When you opened the pit, the fishes had decayed into a stinking paste, the stench of which would blow your head off and destroy your sense of smell for a week. Holding your breath, you scooped up the paste and fried it. But you had to stay to windward or you’d suffocate. When it cooled, you shaped it into blocks and sold it for a fortune. Prewar, ten cents a cube. Now maybe ten dollars a sliver. Why a delicacy? It was pure protein. And a tiny fraction would flavor a whole bowl of rice. Of course you could easily get dysentery from it. But if it’d been aged right and cooked right and hadn’t been touched by flies, it was all right.

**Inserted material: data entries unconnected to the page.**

/-- Whether R102 still holds with bank `k` out of service, and no pin holds it in a set (R259). -/
def evacAllowed (s : Dev) (k : Nat) : Bool :=
  s.bankIn k && !s.bankPinned k && Nat.ble (s.resvSum.1 + 512 + (2048 - (s.retired.filter fun g => g / 2048 == k).length)) s.inService

/-- The end of an evacuation: no frame holds a granule of the bank, and R102 still permits that it leaves service: EVAC_DONE is set and the move recorded (R102, R252, R262). -/
def evacCheck (s : Dev) : Dev :=
  match s.plc.evac with
  | none => s
  | some (k, cause) =>
    if (s.frames.any fun e => e.2.granules.any fun g => g / 2048 == k) || !s.evacAllowed k then s
    else
      let s := { s with plc := { s.plc with evac := none } }
      let s := s.put ⟨Reg.FRM_BANK_STATE, k, 1⟩ 0
      let s := s.put Reg.PLC_EVAC.START 0
      (s.raise bPLC 2).plcMove 1 cause 0 k k

/-- Bank `k` leaves every bank set, the owners that drew on it choosing anew, and its granules are waited for (R251, R252). -/
def evacStart (s : Dev) (k cause : Nat) : Dev :=
  let s := { s with plc := { s.plc with evac := some (k, cause) } }
  let s := s.put Reg.PLC_EVAC.START 1
  (s.rebank (s.ownersSet.filter fun o => (s.bankSet o).testBit k)).evacCheck

/-- The evacuation of bank `k` is asked for: it starts, or it waits while another runs; for a fault also while R102 forbids it, before the others that wait (R252, R263). -/
def evacBegin (s : Dev) (k cause : Nat) : Dev :=
  let queued := decide (s.plc.evac.map (·.1) = some k) || s.plc.evacWait.any (fun e => e.1 == k)
  if queued ∨ ¬ s.bankIn k then s
  else if s.plc.evac.isNone && s.evacAllowed k then s.evacStart k cause
  else if cause = causeFault then { s with plc := { s.plc with evacWait := (k, cause) :: s.plc.evacWait } }
  else if s.plc.evac.isSome then { s with plc := { s.plc with evacWait := s.plc.evacWait ++ [(k, cause)] } }
  else s

/-- An uncorrectable error in bank `k`: it is evacuated and stays out until its march test passes (R106, R252). -/
def bankFault (s : Dev) (k : Nat) : Dev :=
  ({ s with plc := { s.plc with faulty := s.plc.faulty ||| 2 ^ k } }).evacBegin k causeFault

/-- After an evacuation has ended, the first waiting one that R102 permits begins. -/
def evacNext (s : Dev) : Dev :=
  if s.plc.evac.isSome ∨ s.plc.evacWait = [] then s
  else match s.plc.evacWait.find? fun e => s.evacAllowed e.1 with
  | some e => ({ s with plc := { s.plc with evacWait := s.plc.evacWait.filter fun x => x.1 != e.1 } }).evacStart e.1 e.2
  | none => s

/-! ### Releasing copies (R101, R106) -/

/-- One pending copy of descriptor `d` has been sent or discarded; after the last, its granules return, but for the bad ones, which are retired (R101, R106). -/
def releaseCopy (s : Dev) (d : Nat) : Dev :=
  let f := s.frameOf d
  if 1 < f.copies then s.setFrame d { f with copies := f.copies - 1 }
  else
    let s := { s with frames := s.frames.filter fun e => e.1 != d }
    ({ s with retired := s.retired ++ f.bad }).evacCheck.evacNext

/-! ### Queueing (R112, R120, R180) -/

/-- MAC address of a port as a number. -/
def macOf (s : Dev) (p : Nat) : Nat := s.get (Reg.PRT_MACADDR_HI.ADDR p) * 2 ^ 32 + s.get (Reg.PRT_MACADDR_LO.ADDR p)

/-- This node's system address (R158). -/
def sysAddr (s : Dev) : Nat := (s.word Reg.SHD_CFG).toNat % 65536

/-- Ring of a ring port. -/
def ringOf (p : Nat) : Nat := p / 2
/-- The other port of the ring. -/
def otherPort (p : Nat) : Nat := if p % 2 = 0 then p + 1 else p - 1
/-- WRAP_W or WRAP_E of a ring port (R180). -/
def wrapFld (p : Nat) : Fld := if p % 2 = 0 then Reg.SHD_STATE.WRAP_W (p / 2) else Reg.SHD_STATE.WRAP_E (p / 2)
/-- A ring port is wrapped. -/
def wrapped (s : Dev) (p : Nat) : Bool := s.bit (wrapFld p)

But you never asked. You just said, “Colonel, you’re a genius” and spooned it into your rice and enjoyed it.

“Take some up to Mac, eh?”

“Good idea. But he’s sure to complain it’s not cooked enough.”

“Old Mac’d complain if it was cooked to perfection—” Larkin stopped. “Hey, Johnny” he called to the tall man walking past, leading a scrawny mongrel on a tether. “Would you like some blachang, cobber?”

“Would I?”

They gave him a portion on a banana leaf and talked of the weather and asked how the dog was. John Hawkins loved his dog above all things. He shared his food with it—astonishing the things a dog would eat—and it slept on his bunk. Rover was a good friend. Made a man feel civilized.

“Would you like some bridge tonight? I’ll bring a fourth,” Hawkins said.

“Can’t tonight,” Peter Marlowe said, maiming flies.

“I can get Gordon, next door,” suggested Larkin.

“Great. After dinner?”

“Good-oh, see you then.”

“Thanks for the blachang” Hawkins said as he left, Rover yapping happily beside him.

“How the hell he gets enough to feed himself and that dingo, damned if I know,” Larkin said. “Or kept him out of some bugger’s billy can for that matter!”

Peter Marlowe stirred his rice, mixing the blachang carefully. He wanted very much to share the secret of his trip tonight with Larkin. But he knew it was too dangerous.

Grace Ewart clung to life with the tenacity of her heritage, the tenacity that had spawned her forebears through the years, keeping them alive through the evils and degradations that people call history and Industrial Revolution. Grace Ewart grew up in Birmingham, in the Black Country. It was called the Black Country because the soot and touchable-smoke from the furnaces and factories settled on the landscape and roofs and walls and inside the houses of the seething mass of slums that stretch north, town joined to town and to Manchester and beyond. From the Black Country came the industrial wealth of England—knives, guns, capital equipment, buttons, toys, grenades, chemicals, plates and cups and saucers and pottery, glass, everything and anything. A busy hive of ants laboring on the produce of the world. Chains and ships and airplanes and guns and explosives and now all the war tools, little and big.

Grace Ewart’s forebears—the Tumbolds—had always lived and died in the Black Country. They were proud of their heritage in pottery. Tumbolds had always been in pottery. Her father was a foreman, like his father before him. And his father before him. Old Bert Tumbold, her father, had said many times, “You listen, Grace, me girl. Wun day, your son’ll be in the shop, an’ a good life it is.” Bert had disapproved greatly of Harold Ewart. “Don’t hold with them white collar workers, nothin’ but pansies, I’ll be bound.”